▼▼▼
-- ==== Sys2Proof/Certificates/Slice0/Obligations.lean ====
section
/-! DEFINITION. The statements for the provers, and the words they are written in. Each docstring names the rule of
spec/ that the statement formalises. -/

namespace Sys2Proof.Claims

open Sys2Proof.Machine

/-- FBUF[i..i+len(bs)) is written and holds `bs`. -/
def BytesAt (s : State) (i : Nat) (bs : List Byte) : Prop :=
  ∀ k, (h : k < bs.length) → s.fbuf.read (i + k) = some bs[k]

/-- `j` is the lowest index of FBUF[i..i+n) that is not written. -/
def FirstUnwritten (s : State) (i n j : Nat) : Prop :=
  i ≤ j ∧ j < i + n ∧ s.fbuf.read j = none ∧ ∀ k, i ≤ k → k < j → (s.fbuf.read k).isSome = true

/-- `o` is the fault of some unwritten byte of FBUF[i..i+n): which one the spec does not say of a command. -/
def StopsOnUnwritten (o : Out) (s : State) (i n : Nat) : Prop :=
  ∃ j, i ≤ j ∧ j < i + n ∧ s.fbuf.read j = none ∧ o = .fault (.unwrittenBuffer j)

/-- `s` with STATUS reporting the error `code`: ERR, ERRCODE and ERRACC, nothing else. -/
def reported (code : BitVec 4) (s : State) : State := { s with err := true, errCode := code, errAcc := true }

/-- The block serves the host's event `e` next, the reset input released; `rest` is what the host does after it. -/
def Takes (s : State) (e : HostEvent) (rest : List HostEvent) : Prop :=
  s.inReset = false ∧ s.pending = e :: rest

/-- The word `w` written to CMD runs the command `i`. -/
def WordRuns (w : Word) (i : Instr) : Prop := ∀ s, runCommand w s = exec i s

/-- Words with this OPC are illegal commands when RSV ≠ 0 and, where the command takes no byte, when DATA ≠ 0: only
STATUS changes, code 4. -/
def IllegalWithOpc (opc : Byte) (takesByte : Bool) : Prop :=
  ∀ (w : Word) (s : State), w.extractLsb' 0 8 = opc →
    (w.extractLsb' 16 16 ≠ 0#16 ∨ (takesByte = false ∧ w.extractLsb' 8 8 ≠ 0#8)) →
    runCommand w s = .next (reported 4#4 s)

/-- The commands that build a frame. -/
def IsEncoder (i : Instr) : Prop := i = .encQuery ∨ i = .encResp ∨ ∃ code, i = .encExc code

/-- An OPC of the reserved ranges of 30_encoding.md R50. -/
def ReservedOpc (opc : Nat) : Prop :=
  opc = 0x00 ∨ (0x07 ≤ opc ∧ opc ≤ 0x0F) ∨ (0x13 ≤ opc ∧ opc ≤ 0x1F) ∨ (0x21 ≤ opc ∧ opc ≤ 0x2F) ∨
    (0x31 ≤ opc ∧ opc ≤ 0xFF)

/-- An event that resets the block, or can: the reset input's events and a command that reset cuts short. -/
def IsResetEvent (e : HostEvent) : Prop := e = .assertReset ∨ e = .releaseReset ∨ ∃ v, e = .abandonedWrite v

/-- What 41_frame_codec.md R69 says of a command that frames the payload FBUF[2..2+PLEN): the frame in place and the
accumulator of the mode, PayloadTooLarge, and the fault of an unwritten payload byte. -/
def EncodesFrame (i : Instr) : Prop :=
  (∀ (s : State) (q : List Byte), q.length = s.plen.toNat → BytesAt s 2 q → s.mode = .rtu →
      2 + s.plen.toNat + 2 ≤ capacity s →
      ∃ t, exec i s = .next t ∧
        BytesAt t 0 ([s.addr, s.fc] ++ q ++
          [(crc16 ([s.addr, s.fc] ++ q)).extractLsb' 0 8, (crc16 ([s.addr, s.fc] ++ q)).extractLsb' 8 8]) ∧
        (∀ j, 2 + s.plen.toNat + 2 ≤ j → t.fbuf.read j = s.fbuf.read j) ∧
        t.flen.toNat = 2 + s.plen.toNat + 2 ∧
        t = { s with
          fbuf := t.fbuf
          flen := t.flen
          crc := crc16 ([s.addr, s.fc] ++ q)
          err := false
          errCode := 0#4 }) ∧
  (∀ (s : State) (q : List Byte), q.length = s.plen.toNat → BytesAt s 2 q → s.mode = .ascii →
      2 + s.plen.toNat + 1 ≤ capacity s →
      ∃ t, exec i s = .next t ∧
        BytesAt t 0 ([s.addr, s.fc] ++ q ++ [lrc8 ([s.addr, s.fc] ++ q)]) ∧
        (∀ j, 2 + s.plen.toNat + 1 ≤ j → t.fbuf.read j = s.fbuf.read j) ∧
        t.flen.toNat = 2 + s.plen.toNat + 1 ∧
        t = { s with
          fbuf := t.fbuf
          flen := t.flen
          sum := sum8 ([s.addr, s.fc] ++ q)
          err := false
          errCode := 0#4 }) ∧
  (∀ s : State, capacity s < 2 + s.plen.toNat + checkWidth s.mode → exec i s = .next (reported 3#4 s)) ∧
  (∀ (s : State) (k : Nat), 2 + s.plen.toNat + checkWidth s.mode ≤ capacity s → 2 ≤ k → k < 2 + s.plen.toNat →
      s.fbuf.read k = none → StopsOnUnwritten (exec i s) s 2 s.plen.toNat)

/-- The register-page reads that 20_memory.md R35 allows: offset and register. -/
def allowedReads : List (Nat × RegName) :=
  [(0x04, .status), (0x08, .mode), (0x0C, .crc), (0x10, .lrc), (0x14, .addr), (0x18, .fc), (0x1C, .plen),
   (0x20, .flen), (0x24, .excode), (0x28, .cap)]

/-- The register-page writes that 20_memory.md R35 allows, CMD apart: offset and register. -/
def allowedWrites : List (Nat × RegName) :=
  [(0x08, .mode), (0x14, .addr), (0x18, .fc), (0x1C, .plen), (0x20, .flen)]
▲▲▲
Try it – When you reach the line with "def IsEncoder (i" in the records above, start writing out lines exactly, and stop once the line with "opc = 0x00 ∨" has been written; include nothing else.

Exercise output –
def IsEncoder (i : Instr) : Prop := i = .encQuery ∨ i = .encResp ∨ ∃ code, i = .encExc code

/-- An OPC of the reserved ranges of 30_encoding.md R50. -/
def ReservedOpc (opc : Nat) : Prop :=
  opc = 0x00 ∨ (0x07 ≤ opc ∧ opc ≤ 0x0F) ∨ (0x13 ≤ opc ∧ opc ≤ 0x1F) ∨ (0x21 ≤ opc ∧ opc ≤ 0x2F) ∨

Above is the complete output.